No sé de qué circuito hablás. El de pablin lo ubico, el otro... 
Reitero: No tengo la bola de cristal (todavía), pero te puedo asegurar que quizá puedas y quizá no.

Saludos


----------



## Dr. Zoidberg (Mar 2, 2009)

San_Cacho dijo:
			
		

> Reitero: No tengo la bola de cristal (todavía), *pero te puedo asegurar que quizá puedas y quizá no*.



Jua!!!!...*Tal vez sí, tal vez nó...lo mas seguro es que...quien sabe?*

Saludos!


----------



## gonchilb5 (Mar 2, 2009)

hablo de del primero el que utiliza un solo tda


----------



## Cacho (Mar 2, 2009)

Aaaaaaaaaaahora sí.
No hay drama en usar los de 22uf en vez de los de 10, ni con los 2200uf en vez de los de 5000uf.
Los de desacople (100nf) se pueden sustituir también por los del otro diseño.
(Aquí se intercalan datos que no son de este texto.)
-- ==== Sys2Proof/Laws/Keeps.lean ====
section
/-! SUPPORT. What every operation on the state keeps: the canonical form of memory and register file, the queue of
waiting commands and the time base, the factory facts (the security floor can only rise). The operations that write memory, registers or
facts are dealt with here; the files KeepsA, KeepsB, ... go through all the others. -/

namespace Sys2Proof.Machine

/-- The queue of waiting commands and the time base. -/
def State.fixed (s : State) : List Instr × W64 := (s.pending, s.time)

/-- Against a queue, a time and factory facts: the maps are canonical, queue and time are those, the facts are those facts
but for a security floor at least as high, which is no more than 64 where theirs is. -/
def State.Keeps (q : List Instr × W64) (f : Factory) (s : State) : Prop :=
  s.canonical = true ∧ s.fixed = q
    ∧ (f.svnFloor ≤ s.fac.svnFloor ∧ (f.svnFloor ≤ 64 → s.fac.svnFloor ≤ 64)) ∧ { s.fac with svnFloor := f.svnFloor } = f

/-- The same of the state an outcome goes on in. -/
def Out.Keeps (q : List Instr × W64) (f : Factory) : Out → Prop
  | .next t => t.Keeps q f
  | _ => True

/-- The same of an optional state. -/
def OptKeeps (q : List Instr × W64) (f : Factory) (o : Option State) : Prop := ∀ t, o = some t → t.Keeps q f

/-- The same of a state that comes with a value. -/
def SndKeeps {α : Type} (q : List Instr × W64) (f : Factory) (p : α × State) : Prop := p.2.Keeps q f
def FstKeeps {α : Type} (q : List Instr × W64) (f : Factory) (p : State × α) : Prop := p.1.Keeps q f

/-- The same of an optional state that comes with a value. -/
def OptFstKeeps {α : Type} (q : List Instr × W64) (f : Factory) (o : Option (State × α)) : Prop :=
  ∀ t a, o = some (t, a) → t.Keeps q f

section
variable {q : List Instr × W64} {f : Factory} {s : State}

theorem State.Keeps.self (h : s.canonical = true) : s.Keeps s.fixed s.fac := ⟨h, rfl, ⟨le_refl _, id⟩, rfl⟩

theorem State.Keeps.memWf (h : s.Keeps q f) : Memory.wf s.mem = true := by
  have := h.1
  unfold State.canonical at this
  simp only [Bool.and_eq_true] at this
  exact this.1.1

theorem State.Keeps.regsWf (h : s.Keeps q f) : SMap.wf regReset s.regs = true := by
  have := h.1
  unfold State.canonical at this
  simp only [Bool.and_eq_true] at this
  exact this.1.2

/-- A state that agrees in memory, registers, queue and facts. -/
theorem State.Keeps.same {t : State} (h : s.Keeps q f) (hm : t.mem = s.mem) (hr : t.regs = s.regs)
    (hp : t.fixed = s.fixed) (hf : t.fac = s.fac) : t.Keeps q f := by
  unfold State.Keeps State.canonical at *
  rw [hm, hr, hp, hf]; exact h

/-- A state that agrees but for its memory. -/
theorem State.Keeps.withMem {t : State} (h : s.Keeps q f) (hm : Memory.wf s.mem = true → Memory.wf t.mem = true)
    (hr : t.regs = s.regs) (hp : t.fixed = s.fixed) (hf : t.fac = s.fac) : t.Keeps q f := by
  unfold State.Keeps State.canonical at *
  rw [hr, hp, hf]
  simp only [Bool.and_eq_true] at h ⊢
  exact ⟨⟨⟨hm h.1.1.1, h.1.1.2⟩, h.1.2⟩, h.2⟩

/-- A state that agrees but for its registers. -/
theorem State.Keeps.withRegs {t : State} (h : s.Keeps q f) (hm : t.mem = s.mem)
    (hr : SMap.wf regReset s.regs = true → SMap.wf regReset t.regs = true) (hp : t.fixed = s.fixed)
    (hf : t.fac = s.fac) : t.Keeps q f := by
  unfold State.Keeps State.canonical at *
  rw [hm, hp, hf]
  simp only [Bool.and_eq_true] at h ⊢
  exact ⟨⟨⟨h.1.1.1, hr h.1.1.2⟩, h.1.2⟩, h.2⟩

section
variable {held : SMap (Option W32)} {captured : SMap (Option W32)} {readBack : Option W64} {cores : SMap Core} {fab : Fabric}
  {slices : SMap Slice} {dies : SMap Die} {msgs : List CohMsg} {nacked : List HomeOp} {opRsps : List OpRsp} {maint :
  Option MaintOp} {chans : SMap Channel} {pool : Pool} {vds : SMap VDev} {sets : SMap SetSt} {binder : Binder} {host :
  HostSt} {net : NetSt} {power : PowerSt} {clock : ClockSt} {peat : PeatSt} {fw : FwSt} {err : ErrSt} {side : SideSt}
  {vectors : List (Option Nat × Nat)} {freeCtr : Nat}

/-- A state written out field by field with memory, registers, queue, time and facts of `s`. -/
theorem State.Keeps.fields (h : s.Keeps q f) : State.Keeps q f
    { pending := s.pending, time := s.time, regs := s.regs, held := held, captured := captured, readBack := readBack, fac
      := s.fac, cores := cores, fab := fab, slices := slices, dies := dies, msgs := msgs, nacked := nacked, opRsps :=
      opRsps, maint := maint, mem := s.mem, chans := chans, pool := pool, vds := vds, sets := sets, binder := binder, host
      := host, net := net, power := power, clock := clock, peat := peat, fw := fw, err := err, side := side, vectors :=
      vectors, freeCtr := freeCtr } :=
  h.same rfl rfl rfl rfl

/-- The same with another memory. -/
theorem State.Keeps.fieldsMem {mem : SMap Byte} (h : s.Keeps q f) (hm : Memory.wf s.mem = true → Memory.wf mem = true) :
    State.Keeps q f
    { pending := s.pending, time := s.time, regs := s.regs, held := held, captured := captured, readBack := readBack, fac
      := s.fac, cores := cores, fab := fab, slices := slices, dies := dies, msgs := msgs, nacked := nacked, opRsps :=
      opRsps, maint := maint, mem := mem, chans := chans, pool := pool, vds := vds, sets := sets, binder := binder, host :=
      host, net := net, power := power, clock := clock, peat := peat, fw := fw, err := err, side := side, vectors :=
      vectors, freeCtr := freeCtr } :=
  h.withMem hm rfl rfl rfl

/-- The same with another register file. -/
theorem State.Keeps.fieldsRegs {regs : SMap W32} (h : s.Keeps q f)
    (hr : SMap.wf regReset s.regs = true → SMap.wf regReset regs = true) : State.Keeps q f
    { pending := s.pending, time := s.time, regs := regs, held := held, captured := captured, readBack := readBack, fac :=
      s.fac, cores := cores, fab := fab, slices := slices, dies := dies, msgs := msgs, nacked := nacked, opRsps := opRsps,
      maint := maint, mem := s.mem, chans := chans, pool := pool, vds := vds, sets := sets, binder := binder, host := host,
      net := net, power := power, clock := clock, peat := peat, fw := fw, err := err, side := side, vectors := vectors,
      freeCtr := freeCtr } :=
  h.withRegs rfl hr rfl rfl

end

theorem ite_keeps {c : Prop} [Decidable c] {a b : State} (ha : a.Keeps q f) (hb : b.Keeps q f) :
    (if c then a else b).Keeps q f := by split <;> assumption

theorem out_ite_keeps {c : Prop} [Decidable c] {a b : Out} (ha : Out.Keeps q f a) (hb : Out.Keeps q f b) :
    Out.Keeps q f (if c then a else b) := by split <;> assumption

theorem opt_ite_keeps {c : Prop} [Decidable c] {a b : Option State} (ha : OptKeeps q f a) (hb : OptKeeps q f b) :
    OptKeeps q f (if c then a else b) := by split <;> assumption

theorem some_keeps (h : s.Keeps q f) : OptKeeps q f (some s) := fun _ e => (Option.some.inj e) ▸ h

theorem none_keeps : OptKeeps q f none := fun _ e => nomatch e

theorem some_fst_keeps {α : Type} {a : α} (h : s.Keeps q f) : OptFstKeeps q f (some (s, a)) := fun _ _ e => by
  cases e; exact h

theorem some_pair_keeps {α : Type} {p : State × α} (h : FstKeeps q f p) : OptFstKeeps q f (some p) := fun _ _ e => by
  cases e; exact h

theorem pair_keeps {α : Type} {p : State × α} {o : Option (State × α)} (e : o = some p) (h : OptFstKeeps q f o) :
    FstKeeps q f p := h p.1 p.2 e

theorem none_fst_keeps {α : Type} : OptFstKeeps (α := α) q f none := fun _ _ e => nomatch e

theorem optfst_ite_keeps {α : Type} {c : Prop} [Decidable c] {a b : Option (State × α)} (ha : OptFstKeeps q f a)
    (hb : OptFstKeeps q f b) : OptFstKeeps q f (if c then a else b) := by split <;> assumption

theorem snd_keeps {α : Type} {p : α × State} (h : SndKeeps q f p) : p.2.Keeps q f := h

theorem fst_keeps {α : Type} {p : State × α} (h : FstKeeps q f p) : p.1.Keeps q f := h

theorem mk_snd_keeps {α : Type} {a : α} (h : s.Keeps q f) : SndKeeps q f (a, s) := h

theorem mk_fst_keeps {α : Type} {a : α} (h : s.Keeps q f) : FstKeeps q f (s, a) := h

theorem snd_of_eq {α : Type} {p : α × State} {a : α} (e : p = (a, s)) (h : SndKeeps q f p) : s.Keeps q f := by
  subst e; exact h

theorem fst_of_eq {α : Type} {p : State × α} {a : α} (e : p = (s, a)) (h : FstKeeps q f p) : s.Keeps q f := by
  subst e; exact h

theorem snd_ite_keeps {α : Type} {c : Prop} [Decidable c] {a b : α × State} (ha : SndKeeps q f a)
    (hb : SndKeeps q f b) : SndKeeps q f (if c then a else b) := by split <;> assumption

theorem fst_ite_keeps {α : Type} {c : Prop} [Decidable c] {a b : State × α} (ha : FstKeeps q f a)
    (hb : FstKeeps q f b) : FstKeeps q f (if c then a else b) := by split <;> assumption

theorem getD_keeps {o : Option State} (h : OptKeeps q f o) (hs : s.Keeps q f) : (o.getD s).Keeps q f := by
  cases o with
  | none => exact hs
  | some t => exact h t rfl

theorem ok_keeps (h : s.Keeps q f) : Out.Keeps q f (ok s) := h

theorem foldl_keeps {α : Type} {g : State → α → State} {l : List α} (hg : ∀ t x, t.Keeps q f → (g t x).Keeps q f)
    (h : s.Keeps q f) : (l.foldl g s).Keeps q f := by
  induction l generalizing s with
  | nil => exact h
  | cons x l ih => exact ih (hg s x h)

theorem State.setReg_keeps {k : Nat} {v : W32} (h : s.Keeps q f) : (s.setReg k v).Keeps q f :=
  h.withRegs rfl (SMap.wf_set _ _ _ _) rfl rfl

theorem State.clearRegs_keeps {lo hi : Nat} (h : s.Keeps q f) : (s.clearRegs lo hi).Keeps q f :=
  h.withRegs rfl (SMap.wf_clearRange _ _ _ _) rfl rfl

theorem State.setRegs_keeps {k : Nat} {ws : List W32} (h : s.Keeps q f) : (s.setRegs k ws).Keeps q f := by
  induction ws generalizing s k with
  | nil => exact h
  | cons w ws ih => exact ih (State.setReg_keeps h)

end

theorem wf_wrMask (bs : List Byte) (m : SMap Byte) (k mask i : Nat) (h : Memory.wf m = true) :
    Memory.wf (wrMask m k mask bs i) = true := by
  induction bs generalizing m i with
  | nil => exact h
  | cons b bs ih =>
    unfold wrMask
    apply ih
    split
    · exact Memory.wf_wr _ _ _ h
    · exact h

theorem wf_foldl_mem {α : Type} (g : SMap Byte → α → SMap Byte) (l : List α) (m : SMap Byte)
    (hg : ∀ m x, Memory.wf m = true → Memory.wf (g m x) = true) (h : Memory.wf m = true) :
    Memory.wf (l.foldl g m) = true := by
  induction l generalizing m with
  | nil => exact h
  | cons x l ih => exact ih _ (hg m x h)

end Sys2Proof.Machine
end

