theorem State.openOwed_keeps {q F s x1 x2} (h : State.Keeps q F s) : State.Keeps q F (State.openOwed s x1 x2) := by
  unfold State.openOwed
  extract_lets y101 y102
  have h103 : State.Keeps q F y101 := by
    apply State.modSlice_keeps
    exact h
  clear_value y101
  have h104 : State.Keeps q F y102 := by
    refine foldl_keeps (fun t105 x106 h107 => ?_) ?_
    · apply State.chunkWritten_keeps
      exact h107
    · exact h103
  clear_value y102
  split
  next z108 z109 =>
    exact h104
  next z110 z111 z112 =>
    extract_lets y113
    clear_value y113
    refine ite_keeps ?_ ?_
    · apply State.modSlice_keeps
      exact h103
    · refine ite_keeps ?_ ?_
      · exact h104
      · refine ite_keeps ?_ ?_
        · apply State.openRecall_keeps
          exact h103
        · exact h

theorem State.settleSlice_keeps {q F s x1} (h : State.Keeps q F s) : State.Keeps q F (State.settleSlice s x1) := by
  unfold State.settleSlice
  extract_lets y101
  have h102 : State.Keeps q F y101 := by
    refine foldl_keeps (fun t103 x104 h105 => ?_) ?_
    · apply State.openOwed_keeps
      exact h105
    · exact h
  clear_value y101
  refine foldl_keeps (fun t106 x107 h108 => ?_) ?_
  · apply State.settleLine_keeps
    exact h108
  · exact h102

theorem State.endTr_keeps {q F s x1 x2 x3 x4} (h : State.Keeps q F s) : State.Keeps q F (State.endTr s x1 x2 x3 x4) := by
  unfold State.endTr
  extract_lets y101 y102 y103 y104 y105
  clear_value y101
  clear_value y102
  have h106 : State.Keeps q F y103 := by
    apply State.setSlice_keeps
    exact h
  clear_value y103
  clear_value y104
  have h107 : State.Keeps q F y105 := by
    apply State.setSlice_keeps
    exact h
  clear_value y105
  split
  next z108 z109 =>
    exact h
  next z110 z111 z112 =>
    refine ite_keeps ?_ ?_
    · split
      next z113 z114 z115 =>
        apply State.sendAll_keeps
        exact h106
      next z116 z117 =>
        exact h106
    · extract_lets y118
      have h119 : State.Keeps q F y118 := by
        refine foldl_keeps (fun t120 x121 h122 => ?_) ?_
        · apply State.chunkWritten_keeps
          exact h122
        · exact h107
      clear_value y118
      apply State.settleSlice_keeps
      exact h119

theorem State.startFill_keeps {q F s x1 x2 x3 x4} (h : State.Keeps q F s) : State.Keeps q F (State.startFill s x1 x2 x3 x4) := by
  unfold State.startFill
  extract_lets y101 y102
  clear_value y101
  clear_value y102
  split
  next z103 z104 =>
    exact h
  next z105 z106 z107 =>
    split
    next z108 z109 =>
      exact h
    next z110 z111 z112 z113 =>
      refine ite_keeps ?_ ?_
      · exact h
      · apply State.modChan_keeps
        apply State.setSlice_keeps
        exact h

theorem State.deadRead_keeps {q F s x1 x2} (h : State.Keeps q F s) : State.Keeps q F (State.deadRead s x1 x2) := by
  unfold State.deadRead
  split
  next z101 z102 =>
    exact h
  next z103 z104 z105 =>
    refine ite_keeps ?_ ?_
    · extract_lets y106
      have h107 : State.Keeps q F y106 := by
        apply State.bump_keeps
        exact h
      clear_value y106
      refine ite_keeps ?_ ?_
      · apply State.event_keeps
        exact h107
      · exact h107
    · exact h

theorem State.afterLoss_keeps {q F s x1 x2} (h : State.Keeps q F s) : State.Keeps q F (State.afterLoss s x1 x2) := by
  unfold State.afterLoss
  extract_lets y101
  clear_value y101
  refine ite_keeps ?_ ?_
  · exact h
  · refine ite_keeps ?_ ?_
    · apply State.modSlice_keeps
      exact h
    · refine ite_keeps ?_ ?_
      · apply State.startDrop_keeps
        exact h
      · exact h

theorem State.evictMask_keeps {q F s x1} (h : State.Keeps q F s) : State.Keeps q F (State.evictMask s x1) := by
  unfold State.evictMask
  extract_lets y101 y102 y103
  clear_value y101
  clear_value y102
  clear_value y103
  split
  next z104 z105 =>
    exact h
  next z106 z107 z108 =>
    split
    next z109 z110 =>
      exact h
    next z111 z112 z113 z114 z115 =>
      extract_lets y116
      clear_value y116
      split
      next z117 z118 =>
        exact h
      next z119 z120 z121 z122 =>
        refine ite_keeps ?_ ?_
        · exact h
        · extract_lets y123
          clear_value y123
          apply State.afterLoss_keeps
          apply State.bump_keeps
          apply State.setSlice_keeps
          apply State.modChan_keeps
          exact h

theorem State.landBytes_keeps {q F s x1 x2 x3 x4 x5} (h : State.Keeps q F s) : State.Keeps q F (State.landBytes s x1 x2 x3 x4 x5) := by
  unfold State.landBytes
  extract_lets y101 y102 y103
  clear_value y101
  clear_value y102
  clear_value y103
  apply State.setSlice_keeps
  exact h

theorem State.toHome_keeps {q F s x1 x2 x3 x4 x5 x6} (h : State.Keeps q F s) : State.Keeps q F (State.toHome s x1 x2 x3 x4 x5 x6) := by
  unfold State.toHome
  split
  next z101 z102 z103 =>
    apply State.sendMsg_keeps
    exact h
  next z104 z105 =>
    exact h

theorem State.putBlock_keeps {q F s x1 x2 x3 x4} (h : State.Keeps q F s) : State.Keeps q F (State.putBlock s x1 x2 x3 x4) := by
  unfold State.putBlock
  split
  next z101 z102 =>
    exact h
  next z103 z104 z105 =>
    extract_lets y106
    have h107 : ∀ a0 a1, State.Keeps q F a1 → State.Keeps q F (y106 a0 a1) := by
      intro x108
      intro x109
      intro h110
      unfold y106
      apply State.modDie_keeps
      exact h110
    clear_value y106
    split
    next z111 z112 =>
      apply h107
      apply State.toHome_keeps
      exact h
    next z113 z114 =>
      apply h107
      apply State.toHome_keeps
      exact h
    next z115 z116 =>
      apply h107
      apply State.toHome_keeps
      apply State.bump_keeps
      exact h
    next z117 z118 z119 z120 =>
      exact h

theorem State.pumpLeave_keeps {q F s x1} (h : State.Keeps q F s) : State.Keeps q F (State.pumpLeave s x1) := by
  unfold State.pumpLeave
  refine foldl_keeps (fun t101 x102 h103 => ?_) ?_
  · refine ite_keeps ?_ ?_
    · apply State.putBlock_keeps
      exact h103
    · exact h103
  · exact h

theorem State.leaveDie_keeps {q F s x1 x2} (h : State.Keeps q F s) : State.Keeps q F (State.leaveDie s x1 x2) := by
  unfold State.leaveDie
  apply State.pumpLeave_keeps
  apply State.modDie_keeps
  exact h

theorem State.allocate_keeps {q F s x1 x2 x3} (h : State.Keeps q F s) : State.Keeps q F (State.allocate s x1 x2 x3) := by
  unfold State.allocate
  extract_lets y101 y102 y103 y104 y105 y106 y107
  clear_value y101
  clear_value y102
  clear_value y103
  clear_value y104
  clear_value y105
  clear_value y106
  clear_value y107
  split
  next z108 z109 z110 =>
    apply State.setSlice_keeps
    exact h
  next z111 z112 =>
    refine ite_keeps ?_ ?_
    · exact h
    · split
      next z113 =>
        exact h
      next z114 z115 =>
        refine ite_keeps ?_ ?_
        · apply State.recallLine_keeps
          apply State.setSlice_keeps
          apply State.setSlice_keeps
          exact h
        · refine ite_keeps ?_ ?_
          · exact h
          · apply State.setSlice_keeps
            exact h

theorem State.yieldAll_keeps {q F s x1 x2 x3 x4} (h : State.Keeps q F s) : OptFstKeeps q F (State.yieldAll s x1 x2 x3 x4) := by
  unfold State.yieldAll
  refine List.foldlRecOn (motive := fun r => OptFstKeeps q F r) _ _ (some_fst_keeps h) (fun r hr d _ => ?_)
  intro t a e
  obtain ⟨⟨s', data⟩, rfl, e2⟩ := Option.bind_eq_some_iff.mp e
  have h' := hr _ _ rfl
  dsimp only at e2
  split at e2
  · exact nomatch e2
  · obtain ⟨b', _, e3⟩ := Option.map_eq_some_iff.mp e2
    cases e3
    exact State.modDie_keeps h'

theorem State.pullCopies_keeps {q F s x1 x2 x3 x4 x5} (h : State.Keeps q F s) : State.Keeps q F (State.pullCopies s x1 x2 x3 x4 x5) := by
  unfold State.pullCopies
  extract_lets y101
  clear_value y101
  refine ite_keeps ?_ ?_
  · exact h
  · split
    next z102 z103 =>
      exact h
    next z104 z105 z106 z107 =>
      extract_lets y108 y109
      have h110 : State.Keeps q F y108 := by
        unfold y108
        split
        next z111 z112 =>
          apply State.landBytes_keeps
          refine (?_ : OptFstKeeps _ _ _) _ _ z107
          apply State.yieldAll_keeps
          exact h
        next z113 =>
          refine (?_ : OptFstKeeps _ _ _) _ _ z107
          apply State.yieldAll_keeps
          exact h
      clear_value y108
      clear_value y109
      apply State.modSlice_keeps
      exact h110

theorem State.bringLine_keeps {q F s x1 x2 x3} (h : State.Keeps q F s) : State.Keeps q F (State.bringLine s x1 x2 x3) := by
  unfold State.bringLine
  split
  next z101 z102 z103 =>
    exact h
  next z104 z105 =>
    apply State.allocate_keeps
    exact h

theorem State.settleWrites_keeps {q F s x1 x2 x3} (h : State.Keeps q F s) : State.Keeps q F (State.settleWrites s x1 x2 x3) := by
  unfold State.settleWrites
  extract_lets y101
  clear_value y101
  refine foldl_keeps (fun t102 x103 h104 => ?_) ?_
  · apply State.sendAck_keeps
    apply State.modSlice_keeps
    apply State.landBytes_keeps
    exact h104
  · exact h

theorem State.seenSec_keeps {q F s x1 x2} (h : State.Keeps q F s) : State.Keeps q F (State.seenSec s x1 x2) := by
  unfold State.seenSec
  extract_lets y101
  clear_value y101
  split
  next z102 z103 =>
    exact h
  next z104 z105 z106 =>
    extract_lets y107 y108 y109
    clear_value y107
    have h110 : State.Keeps q F y108 := by
      refine ite_keeps ?_ ?_
      · exact h
      · apply State.deadRead_keeps
        exact h
    clear_value y108
    have h111 : State.Keeps q F y109 := by
      apply State.bringLine_keeps
      exact h110
    clear_value y109
    split
    next z112 z113 =>
      exact h111
    next z114 z115 z116 =>
      extract_lets y117 y118 y119
      have h120 : State.Keeps q F y117 := by
        apply State.pullCopies_keeps
        exact h111
      clear_value y117
      clear_value y118
      clear_value y119
      apply State.modSlice_keeps
      exact h120

theorem State.devSeen_keeps {q F s x1 x2 x3} (h : State.Keeps q F s) : State.Keeps q F (State.devSeen s x1 x2 x3) := by
  unfold State.devSeen
  refine foldl_keeps (fun t101 x102 h103 => ?_) ?_
  · apply State.seenSec_keeps
    exact h103
  · exact h

theorem State.writeBehind_keeps {q F s x1 x2 x3} (h : State.Keeps q F s) : State.Keeps q F (State.writeBehind s x1 x2 x3) := by
  unfold State.writeBehind
  extract_lets y101 y102
  clear_value y101
  have h103 : ∀ a0, State.Keeps q F a0 → State.Keeps q F (y102 a0) := by
    intro x104
    intro h105
    unfold y102
    split
    next z106 z107 z108 z109 =>
      extract_lets y110
      have h111 : State.Keeps q F y110 := by
        apply State.performWrites_keeps
        exact h105
      clear_value y110
      apply State.memWrite_keeps
      exact h111
    next z112 z113 =>
      exact h105
  clear_value y102
  split
  next z114 z115 =>
    apply h103
    exact h
  next z116 z117 z118 =>
    refine ite_keeps ?_ ?_
    · apply h103
      exact h
    · apply State.modSlice_keeps
      exact h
Eso sí, los tiempos de entrada y salida de los StdBy y Mute se van a incrementar con los condensadores de 22uf con respecto a los tiempos con 10uf.

Saludos


----------



## gonchilb5 (Mar 4, 2009)

Ok gracias ojala me funcione este sino lo tiro por la ventana.....jeje  

Cacho sabes estube viendo mi amplificador decoud que tego y lleva el tda2050 y funciona muy lindo estube buscando el circuito y es muy sencillo , dice que tira 60w rms sobre 8ohms con una fuente partida de 20-0-20 a 1.5 A para uno mono y 3 A para uno stereo en total 120w......me lo recomendas?


----------



## Cacho (Mar 4, 2009)

Si ya tenés uno y te gusta cómo suena, dale para adelante.
No lo armaría yo... Da menos potencia y con más distorsión que el TDA7294. La verdad, sólo se mantiene con un buen desempeño hasta los 35/40W y ya después aparece tanta distorsión que se hace bastante feo de escuchar (más de 0,5% ya se puede considerar bastante).

Saludos


----------



## gonchilb5 (Mar 5, 2009)

es que yo quiero un amplificador sencillo para mi cuarto que suene fuerte y con buena calidad de sonido y debes en cuando sacarlo al patio para hacer una fiestita    no necesito un amplificador como para dj que usan en las fiestas solo para tenerlo en la casa nose si me entendes...


----------



## Cacho (Mar 5, 2009)

Una coma cada tanto tiene toda la onda, Gonchi.
Si no, se hace difícil de leer el post.

Si querés que te diga que el TDA2050 es ideal, maravilloso, potente y fiel, entonces lo es. Es más, hasta te puedo decir que además me encanta cómo suena, que armar un amplificador integrado es la panacea y que si me fuera a vivir a una isla donde lo único que hay es un enchufe, me llevaría un amplificador hecho con ese integrado.
Tirá a la basura los TDA7294 que tenías y armá un TDA2050.
¿Ahora sí?

Saludos.


----------



## gonchilb5 (Mar 5, 2009)

ok jeje gracias cacho, disculpa que te haga tantas preguntas


----------



## Cacho (Mar 5, 2009)

De nada. 
No hay ningún drama con las preguntas.
El asunto es que (parece) no estás convencido de qué armar, y buscás que te convenza alguien.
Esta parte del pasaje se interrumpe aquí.